WHAT THE TASK REQUIRES: Work out how many lines in the data below contain the string "makes", and reply with that figure alone.

DATA UNDER STUDY:
#####

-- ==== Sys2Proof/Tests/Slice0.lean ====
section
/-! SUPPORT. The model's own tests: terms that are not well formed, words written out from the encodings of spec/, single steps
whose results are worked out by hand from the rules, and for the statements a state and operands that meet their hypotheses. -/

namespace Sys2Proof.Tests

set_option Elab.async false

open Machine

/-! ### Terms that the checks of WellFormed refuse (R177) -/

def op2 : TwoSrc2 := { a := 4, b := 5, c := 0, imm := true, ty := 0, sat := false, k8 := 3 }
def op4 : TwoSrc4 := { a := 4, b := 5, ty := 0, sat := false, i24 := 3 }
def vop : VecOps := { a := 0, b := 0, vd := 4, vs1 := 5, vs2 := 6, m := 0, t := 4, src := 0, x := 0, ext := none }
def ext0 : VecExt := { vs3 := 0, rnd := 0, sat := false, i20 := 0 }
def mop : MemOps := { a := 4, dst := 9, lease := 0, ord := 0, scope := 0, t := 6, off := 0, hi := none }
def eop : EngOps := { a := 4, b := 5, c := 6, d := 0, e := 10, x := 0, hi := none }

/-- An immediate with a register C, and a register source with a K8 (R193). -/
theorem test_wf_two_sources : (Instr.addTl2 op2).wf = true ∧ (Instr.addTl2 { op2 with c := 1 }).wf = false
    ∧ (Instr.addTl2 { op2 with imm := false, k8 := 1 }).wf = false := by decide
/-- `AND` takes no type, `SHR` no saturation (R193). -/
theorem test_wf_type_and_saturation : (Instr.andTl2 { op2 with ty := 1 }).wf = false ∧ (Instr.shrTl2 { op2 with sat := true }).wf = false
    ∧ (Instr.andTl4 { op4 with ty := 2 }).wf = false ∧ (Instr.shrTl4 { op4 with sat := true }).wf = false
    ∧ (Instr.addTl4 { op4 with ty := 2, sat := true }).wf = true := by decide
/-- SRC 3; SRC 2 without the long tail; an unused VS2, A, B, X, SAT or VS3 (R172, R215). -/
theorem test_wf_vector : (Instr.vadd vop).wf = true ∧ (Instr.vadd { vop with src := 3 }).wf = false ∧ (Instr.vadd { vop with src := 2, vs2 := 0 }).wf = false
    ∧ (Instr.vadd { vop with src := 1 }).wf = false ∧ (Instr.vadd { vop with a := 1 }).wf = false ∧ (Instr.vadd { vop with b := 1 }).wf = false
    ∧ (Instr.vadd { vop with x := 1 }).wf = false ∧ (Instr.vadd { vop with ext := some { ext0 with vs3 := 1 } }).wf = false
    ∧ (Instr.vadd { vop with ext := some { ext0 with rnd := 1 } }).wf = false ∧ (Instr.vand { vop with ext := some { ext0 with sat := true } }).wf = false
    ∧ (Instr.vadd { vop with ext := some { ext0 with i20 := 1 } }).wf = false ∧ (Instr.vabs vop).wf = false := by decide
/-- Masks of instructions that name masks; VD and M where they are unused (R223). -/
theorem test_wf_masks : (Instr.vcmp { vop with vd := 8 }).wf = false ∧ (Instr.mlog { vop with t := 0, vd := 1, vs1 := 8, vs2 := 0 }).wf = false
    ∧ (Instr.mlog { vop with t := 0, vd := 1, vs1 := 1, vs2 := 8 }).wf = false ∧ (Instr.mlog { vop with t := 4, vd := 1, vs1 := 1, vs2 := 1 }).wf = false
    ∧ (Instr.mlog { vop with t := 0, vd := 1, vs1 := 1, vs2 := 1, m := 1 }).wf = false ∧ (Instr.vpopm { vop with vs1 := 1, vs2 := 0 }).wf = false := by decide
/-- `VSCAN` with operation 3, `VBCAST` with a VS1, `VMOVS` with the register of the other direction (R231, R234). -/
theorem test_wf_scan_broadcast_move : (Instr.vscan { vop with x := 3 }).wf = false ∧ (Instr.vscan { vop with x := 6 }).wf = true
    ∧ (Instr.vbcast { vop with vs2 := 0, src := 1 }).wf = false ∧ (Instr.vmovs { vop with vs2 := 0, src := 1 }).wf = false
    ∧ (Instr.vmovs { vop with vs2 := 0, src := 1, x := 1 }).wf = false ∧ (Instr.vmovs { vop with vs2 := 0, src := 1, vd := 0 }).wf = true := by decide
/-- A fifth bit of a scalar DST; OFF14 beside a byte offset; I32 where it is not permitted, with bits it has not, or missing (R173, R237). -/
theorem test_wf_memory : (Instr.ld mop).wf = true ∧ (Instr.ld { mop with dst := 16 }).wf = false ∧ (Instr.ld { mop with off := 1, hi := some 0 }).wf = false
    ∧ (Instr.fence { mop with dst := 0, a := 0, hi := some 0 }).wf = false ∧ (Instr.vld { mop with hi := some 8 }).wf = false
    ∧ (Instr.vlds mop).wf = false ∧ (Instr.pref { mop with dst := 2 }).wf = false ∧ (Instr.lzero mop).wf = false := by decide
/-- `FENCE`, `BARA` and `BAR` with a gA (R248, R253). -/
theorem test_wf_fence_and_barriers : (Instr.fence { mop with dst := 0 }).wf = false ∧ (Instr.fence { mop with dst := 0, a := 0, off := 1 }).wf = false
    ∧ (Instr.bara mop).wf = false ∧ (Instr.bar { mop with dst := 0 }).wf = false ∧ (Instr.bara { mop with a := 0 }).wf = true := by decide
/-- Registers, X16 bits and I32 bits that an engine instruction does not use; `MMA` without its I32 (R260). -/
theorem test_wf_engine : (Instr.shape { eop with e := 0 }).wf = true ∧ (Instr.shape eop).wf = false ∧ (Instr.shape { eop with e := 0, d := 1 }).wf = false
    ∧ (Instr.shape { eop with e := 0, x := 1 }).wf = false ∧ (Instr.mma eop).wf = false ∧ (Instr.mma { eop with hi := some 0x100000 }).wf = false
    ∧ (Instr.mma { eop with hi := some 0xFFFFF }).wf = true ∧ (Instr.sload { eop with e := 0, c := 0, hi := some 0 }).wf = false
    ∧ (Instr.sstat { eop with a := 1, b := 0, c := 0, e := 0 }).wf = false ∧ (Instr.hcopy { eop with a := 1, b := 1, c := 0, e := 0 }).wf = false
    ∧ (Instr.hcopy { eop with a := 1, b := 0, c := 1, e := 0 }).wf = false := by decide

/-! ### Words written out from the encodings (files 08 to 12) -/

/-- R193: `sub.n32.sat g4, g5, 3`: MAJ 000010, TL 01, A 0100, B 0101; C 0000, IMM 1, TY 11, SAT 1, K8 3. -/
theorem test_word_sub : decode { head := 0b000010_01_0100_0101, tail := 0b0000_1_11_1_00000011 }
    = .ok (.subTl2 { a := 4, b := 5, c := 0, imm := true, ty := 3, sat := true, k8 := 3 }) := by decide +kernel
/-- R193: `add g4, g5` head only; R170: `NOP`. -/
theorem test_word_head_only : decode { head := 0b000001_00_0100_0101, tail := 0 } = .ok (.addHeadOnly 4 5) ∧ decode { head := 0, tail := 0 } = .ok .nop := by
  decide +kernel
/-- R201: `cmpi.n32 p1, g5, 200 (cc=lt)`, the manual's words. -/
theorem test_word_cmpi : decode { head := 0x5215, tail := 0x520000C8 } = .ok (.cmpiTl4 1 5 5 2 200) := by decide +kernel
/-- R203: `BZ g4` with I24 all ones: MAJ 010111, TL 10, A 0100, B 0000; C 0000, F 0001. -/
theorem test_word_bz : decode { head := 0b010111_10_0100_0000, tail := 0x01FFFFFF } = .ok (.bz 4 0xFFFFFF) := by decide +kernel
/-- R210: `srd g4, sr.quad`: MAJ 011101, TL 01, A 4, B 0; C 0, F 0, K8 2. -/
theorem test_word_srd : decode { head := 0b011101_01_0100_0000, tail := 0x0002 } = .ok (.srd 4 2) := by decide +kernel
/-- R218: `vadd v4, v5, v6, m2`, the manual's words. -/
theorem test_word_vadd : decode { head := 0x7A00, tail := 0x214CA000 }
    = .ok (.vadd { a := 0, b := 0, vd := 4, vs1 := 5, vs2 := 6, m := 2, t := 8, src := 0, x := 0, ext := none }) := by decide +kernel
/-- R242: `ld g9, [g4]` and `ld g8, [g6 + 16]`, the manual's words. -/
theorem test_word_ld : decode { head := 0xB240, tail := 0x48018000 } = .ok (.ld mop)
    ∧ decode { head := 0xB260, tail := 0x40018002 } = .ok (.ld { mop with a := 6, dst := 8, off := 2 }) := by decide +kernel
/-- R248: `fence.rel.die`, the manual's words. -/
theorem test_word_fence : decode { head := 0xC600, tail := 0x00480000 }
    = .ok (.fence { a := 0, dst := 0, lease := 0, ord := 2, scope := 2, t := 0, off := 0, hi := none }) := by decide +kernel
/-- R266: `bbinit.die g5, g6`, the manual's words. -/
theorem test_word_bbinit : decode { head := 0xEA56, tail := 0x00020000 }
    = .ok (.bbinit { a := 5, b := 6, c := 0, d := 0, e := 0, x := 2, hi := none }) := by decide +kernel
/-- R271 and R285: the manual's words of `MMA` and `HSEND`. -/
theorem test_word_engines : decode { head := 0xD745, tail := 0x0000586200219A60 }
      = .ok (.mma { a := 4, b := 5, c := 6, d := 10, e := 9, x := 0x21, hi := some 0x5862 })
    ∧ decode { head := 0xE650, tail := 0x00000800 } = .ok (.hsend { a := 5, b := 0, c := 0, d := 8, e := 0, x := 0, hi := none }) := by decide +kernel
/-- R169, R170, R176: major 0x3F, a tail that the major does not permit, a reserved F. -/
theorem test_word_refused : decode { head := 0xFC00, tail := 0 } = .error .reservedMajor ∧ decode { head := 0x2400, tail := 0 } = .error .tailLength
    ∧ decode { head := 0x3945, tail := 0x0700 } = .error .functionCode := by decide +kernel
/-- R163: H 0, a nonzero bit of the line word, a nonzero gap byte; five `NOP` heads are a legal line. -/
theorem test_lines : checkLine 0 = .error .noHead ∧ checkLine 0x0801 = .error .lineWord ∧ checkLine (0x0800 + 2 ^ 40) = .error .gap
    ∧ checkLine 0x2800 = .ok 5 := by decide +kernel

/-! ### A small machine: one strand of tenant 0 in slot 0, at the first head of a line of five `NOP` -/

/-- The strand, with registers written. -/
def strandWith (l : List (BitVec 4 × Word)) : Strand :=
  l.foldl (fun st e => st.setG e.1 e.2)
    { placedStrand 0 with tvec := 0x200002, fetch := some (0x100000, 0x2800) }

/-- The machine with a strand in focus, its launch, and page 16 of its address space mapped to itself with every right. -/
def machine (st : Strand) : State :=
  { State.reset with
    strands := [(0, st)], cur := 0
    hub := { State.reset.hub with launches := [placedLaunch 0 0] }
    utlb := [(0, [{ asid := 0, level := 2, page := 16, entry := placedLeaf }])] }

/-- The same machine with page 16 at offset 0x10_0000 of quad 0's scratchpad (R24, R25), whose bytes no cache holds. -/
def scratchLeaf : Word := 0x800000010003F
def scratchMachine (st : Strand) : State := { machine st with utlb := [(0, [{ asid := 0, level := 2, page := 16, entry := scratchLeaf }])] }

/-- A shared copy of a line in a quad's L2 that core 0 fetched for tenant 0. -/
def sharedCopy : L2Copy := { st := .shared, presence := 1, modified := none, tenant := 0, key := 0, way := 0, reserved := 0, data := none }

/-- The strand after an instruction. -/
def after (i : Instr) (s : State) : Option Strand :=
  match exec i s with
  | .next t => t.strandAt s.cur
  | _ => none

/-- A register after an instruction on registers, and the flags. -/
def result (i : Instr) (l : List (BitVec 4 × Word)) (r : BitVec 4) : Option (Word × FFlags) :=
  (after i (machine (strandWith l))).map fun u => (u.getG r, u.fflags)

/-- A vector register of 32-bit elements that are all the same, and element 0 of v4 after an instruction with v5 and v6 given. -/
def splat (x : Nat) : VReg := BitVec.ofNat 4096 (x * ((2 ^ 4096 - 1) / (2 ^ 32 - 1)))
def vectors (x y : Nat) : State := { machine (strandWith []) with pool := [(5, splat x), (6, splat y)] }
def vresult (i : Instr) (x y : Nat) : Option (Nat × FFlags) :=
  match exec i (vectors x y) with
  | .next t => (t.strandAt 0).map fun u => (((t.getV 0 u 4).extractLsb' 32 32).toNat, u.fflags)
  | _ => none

#####

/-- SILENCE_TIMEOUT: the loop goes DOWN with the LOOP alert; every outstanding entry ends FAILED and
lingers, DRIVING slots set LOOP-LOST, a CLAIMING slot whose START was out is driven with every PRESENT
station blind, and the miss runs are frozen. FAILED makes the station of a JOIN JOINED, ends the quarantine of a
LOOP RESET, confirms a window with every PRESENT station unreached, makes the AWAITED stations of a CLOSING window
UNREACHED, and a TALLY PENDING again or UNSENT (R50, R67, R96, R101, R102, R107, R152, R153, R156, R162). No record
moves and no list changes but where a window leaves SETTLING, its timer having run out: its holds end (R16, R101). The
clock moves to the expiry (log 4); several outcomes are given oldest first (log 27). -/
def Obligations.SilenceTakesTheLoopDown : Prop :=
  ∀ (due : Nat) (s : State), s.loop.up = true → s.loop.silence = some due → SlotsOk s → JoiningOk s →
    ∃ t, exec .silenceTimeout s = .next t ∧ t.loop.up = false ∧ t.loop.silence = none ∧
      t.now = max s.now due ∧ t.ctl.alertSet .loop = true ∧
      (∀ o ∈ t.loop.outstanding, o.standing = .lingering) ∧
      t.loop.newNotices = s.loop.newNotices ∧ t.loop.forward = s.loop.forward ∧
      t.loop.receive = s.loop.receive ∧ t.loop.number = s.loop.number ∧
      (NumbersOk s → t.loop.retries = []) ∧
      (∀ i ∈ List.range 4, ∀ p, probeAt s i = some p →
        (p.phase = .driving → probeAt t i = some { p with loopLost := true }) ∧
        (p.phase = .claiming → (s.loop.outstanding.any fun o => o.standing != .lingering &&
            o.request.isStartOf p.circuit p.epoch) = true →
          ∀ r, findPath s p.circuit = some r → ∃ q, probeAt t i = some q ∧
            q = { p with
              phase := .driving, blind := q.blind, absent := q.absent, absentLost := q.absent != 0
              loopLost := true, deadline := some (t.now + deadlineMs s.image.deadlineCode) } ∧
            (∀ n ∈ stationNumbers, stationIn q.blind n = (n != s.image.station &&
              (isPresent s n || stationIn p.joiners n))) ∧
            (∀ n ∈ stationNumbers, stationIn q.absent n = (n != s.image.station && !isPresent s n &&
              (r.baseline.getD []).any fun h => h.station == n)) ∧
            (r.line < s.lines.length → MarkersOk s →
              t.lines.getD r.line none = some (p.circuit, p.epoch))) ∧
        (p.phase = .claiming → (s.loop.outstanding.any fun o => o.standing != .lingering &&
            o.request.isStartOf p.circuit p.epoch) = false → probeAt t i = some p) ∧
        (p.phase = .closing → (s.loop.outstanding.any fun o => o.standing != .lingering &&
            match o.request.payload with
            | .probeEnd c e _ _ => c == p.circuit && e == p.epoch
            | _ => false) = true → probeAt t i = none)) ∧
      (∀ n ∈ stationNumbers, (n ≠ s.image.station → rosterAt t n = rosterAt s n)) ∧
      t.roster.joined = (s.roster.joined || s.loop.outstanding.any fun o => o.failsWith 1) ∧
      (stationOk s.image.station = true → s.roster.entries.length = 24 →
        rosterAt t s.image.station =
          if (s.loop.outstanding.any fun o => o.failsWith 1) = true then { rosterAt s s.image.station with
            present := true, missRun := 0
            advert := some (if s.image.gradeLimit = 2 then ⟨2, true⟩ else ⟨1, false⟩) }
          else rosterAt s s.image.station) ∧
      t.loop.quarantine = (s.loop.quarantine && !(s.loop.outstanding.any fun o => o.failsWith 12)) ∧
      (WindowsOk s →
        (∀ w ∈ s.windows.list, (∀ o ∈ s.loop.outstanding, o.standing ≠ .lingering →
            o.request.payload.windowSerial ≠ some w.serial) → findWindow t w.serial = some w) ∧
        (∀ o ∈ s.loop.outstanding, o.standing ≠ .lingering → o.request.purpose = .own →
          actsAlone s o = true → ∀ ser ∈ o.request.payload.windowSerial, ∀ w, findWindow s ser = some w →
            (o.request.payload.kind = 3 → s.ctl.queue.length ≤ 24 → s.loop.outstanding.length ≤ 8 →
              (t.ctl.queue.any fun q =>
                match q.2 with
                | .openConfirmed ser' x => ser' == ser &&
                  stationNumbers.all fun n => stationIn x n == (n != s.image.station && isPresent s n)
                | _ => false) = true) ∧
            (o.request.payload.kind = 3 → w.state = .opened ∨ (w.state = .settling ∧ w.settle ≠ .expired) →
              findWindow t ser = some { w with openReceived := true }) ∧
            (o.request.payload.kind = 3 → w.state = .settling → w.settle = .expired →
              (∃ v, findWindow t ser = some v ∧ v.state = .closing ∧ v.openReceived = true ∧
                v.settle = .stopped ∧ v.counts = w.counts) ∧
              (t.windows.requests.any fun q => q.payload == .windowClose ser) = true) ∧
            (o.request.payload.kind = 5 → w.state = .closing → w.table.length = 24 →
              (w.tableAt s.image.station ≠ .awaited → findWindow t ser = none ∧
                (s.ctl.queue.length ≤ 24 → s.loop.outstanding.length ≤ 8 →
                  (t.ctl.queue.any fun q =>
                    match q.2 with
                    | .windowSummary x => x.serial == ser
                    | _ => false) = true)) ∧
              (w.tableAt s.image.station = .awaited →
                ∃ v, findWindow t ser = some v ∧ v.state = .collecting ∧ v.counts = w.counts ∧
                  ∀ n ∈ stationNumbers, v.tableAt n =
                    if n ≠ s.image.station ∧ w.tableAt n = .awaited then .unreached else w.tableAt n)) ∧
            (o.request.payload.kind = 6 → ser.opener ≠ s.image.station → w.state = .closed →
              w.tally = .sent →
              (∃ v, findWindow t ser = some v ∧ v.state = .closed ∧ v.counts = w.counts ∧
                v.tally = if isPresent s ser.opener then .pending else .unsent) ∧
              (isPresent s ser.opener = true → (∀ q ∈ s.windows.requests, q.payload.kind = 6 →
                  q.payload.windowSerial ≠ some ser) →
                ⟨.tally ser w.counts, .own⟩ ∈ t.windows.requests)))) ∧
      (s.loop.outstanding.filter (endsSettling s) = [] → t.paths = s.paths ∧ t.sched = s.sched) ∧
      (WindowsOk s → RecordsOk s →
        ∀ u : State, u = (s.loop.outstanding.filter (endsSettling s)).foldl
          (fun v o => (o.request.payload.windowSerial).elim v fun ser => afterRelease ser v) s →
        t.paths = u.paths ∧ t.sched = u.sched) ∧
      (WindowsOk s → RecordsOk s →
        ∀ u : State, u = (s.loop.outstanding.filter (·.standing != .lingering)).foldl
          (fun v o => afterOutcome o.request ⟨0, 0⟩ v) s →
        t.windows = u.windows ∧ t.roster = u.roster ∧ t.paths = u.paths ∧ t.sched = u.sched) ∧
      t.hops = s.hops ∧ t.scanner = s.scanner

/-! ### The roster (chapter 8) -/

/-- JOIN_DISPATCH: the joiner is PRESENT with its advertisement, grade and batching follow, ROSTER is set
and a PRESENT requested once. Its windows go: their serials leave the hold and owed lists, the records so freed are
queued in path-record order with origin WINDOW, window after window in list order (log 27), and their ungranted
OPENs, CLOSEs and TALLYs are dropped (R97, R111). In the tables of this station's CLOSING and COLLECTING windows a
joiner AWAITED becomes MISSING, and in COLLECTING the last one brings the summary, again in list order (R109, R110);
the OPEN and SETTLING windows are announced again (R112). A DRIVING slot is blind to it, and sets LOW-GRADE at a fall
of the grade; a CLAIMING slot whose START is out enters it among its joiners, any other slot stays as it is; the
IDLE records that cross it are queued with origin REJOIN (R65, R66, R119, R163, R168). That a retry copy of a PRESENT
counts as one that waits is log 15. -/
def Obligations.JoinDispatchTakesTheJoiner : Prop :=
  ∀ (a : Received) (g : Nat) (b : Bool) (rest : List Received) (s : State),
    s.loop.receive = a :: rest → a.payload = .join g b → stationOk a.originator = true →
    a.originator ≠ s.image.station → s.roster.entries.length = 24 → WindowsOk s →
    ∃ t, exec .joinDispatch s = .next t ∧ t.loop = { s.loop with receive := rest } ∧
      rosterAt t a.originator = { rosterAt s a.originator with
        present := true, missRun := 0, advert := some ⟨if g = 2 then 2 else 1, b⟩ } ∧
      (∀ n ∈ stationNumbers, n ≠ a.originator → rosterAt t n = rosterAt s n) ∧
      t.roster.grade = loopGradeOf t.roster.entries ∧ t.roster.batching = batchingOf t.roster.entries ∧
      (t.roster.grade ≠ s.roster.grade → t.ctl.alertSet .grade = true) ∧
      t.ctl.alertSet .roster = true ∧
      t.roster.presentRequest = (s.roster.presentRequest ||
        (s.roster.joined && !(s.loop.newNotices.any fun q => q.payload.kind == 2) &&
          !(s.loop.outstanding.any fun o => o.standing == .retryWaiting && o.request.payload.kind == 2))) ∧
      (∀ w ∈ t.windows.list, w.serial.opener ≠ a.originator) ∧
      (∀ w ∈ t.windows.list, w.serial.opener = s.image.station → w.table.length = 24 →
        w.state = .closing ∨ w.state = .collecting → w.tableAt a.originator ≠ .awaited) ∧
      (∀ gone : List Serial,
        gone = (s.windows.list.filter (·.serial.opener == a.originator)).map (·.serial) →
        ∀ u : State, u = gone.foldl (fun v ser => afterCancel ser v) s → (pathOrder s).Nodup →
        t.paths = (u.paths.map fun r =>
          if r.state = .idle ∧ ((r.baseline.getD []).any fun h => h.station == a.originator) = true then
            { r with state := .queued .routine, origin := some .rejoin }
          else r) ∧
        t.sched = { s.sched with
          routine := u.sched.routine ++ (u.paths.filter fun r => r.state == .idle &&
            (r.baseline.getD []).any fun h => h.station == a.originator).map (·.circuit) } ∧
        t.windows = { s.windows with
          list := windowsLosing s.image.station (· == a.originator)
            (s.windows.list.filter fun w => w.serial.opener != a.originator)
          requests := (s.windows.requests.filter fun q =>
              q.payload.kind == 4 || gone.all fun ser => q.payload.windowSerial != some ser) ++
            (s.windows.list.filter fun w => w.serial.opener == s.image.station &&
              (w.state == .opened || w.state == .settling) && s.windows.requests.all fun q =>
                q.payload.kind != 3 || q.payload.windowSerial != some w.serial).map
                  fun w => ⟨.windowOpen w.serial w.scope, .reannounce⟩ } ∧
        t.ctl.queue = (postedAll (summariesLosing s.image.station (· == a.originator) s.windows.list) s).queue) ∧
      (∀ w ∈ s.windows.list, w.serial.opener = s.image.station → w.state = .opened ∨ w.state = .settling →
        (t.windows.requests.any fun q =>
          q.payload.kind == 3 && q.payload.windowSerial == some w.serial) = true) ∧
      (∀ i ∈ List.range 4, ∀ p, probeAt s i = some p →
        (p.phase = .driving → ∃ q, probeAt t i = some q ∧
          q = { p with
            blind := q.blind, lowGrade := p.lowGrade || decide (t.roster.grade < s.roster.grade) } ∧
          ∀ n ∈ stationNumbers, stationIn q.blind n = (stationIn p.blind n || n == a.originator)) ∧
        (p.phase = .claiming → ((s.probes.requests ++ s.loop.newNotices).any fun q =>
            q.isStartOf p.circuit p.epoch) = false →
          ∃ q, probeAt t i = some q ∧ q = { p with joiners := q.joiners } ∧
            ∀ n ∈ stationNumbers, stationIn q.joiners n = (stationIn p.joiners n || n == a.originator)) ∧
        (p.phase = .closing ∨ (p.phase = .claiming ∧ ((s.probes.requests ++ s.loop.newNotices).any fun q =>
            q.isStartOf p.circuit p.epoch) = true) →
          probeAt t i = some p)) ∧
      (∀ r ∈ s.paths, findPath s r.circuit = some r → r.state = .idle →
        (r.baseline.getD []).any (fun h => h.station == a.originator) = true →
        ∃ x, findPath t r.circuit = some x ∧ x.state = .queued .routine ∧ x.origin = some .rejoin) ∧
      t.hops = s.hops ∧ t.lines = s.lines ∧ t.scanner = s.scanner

#####

RESPONSE AREA: 2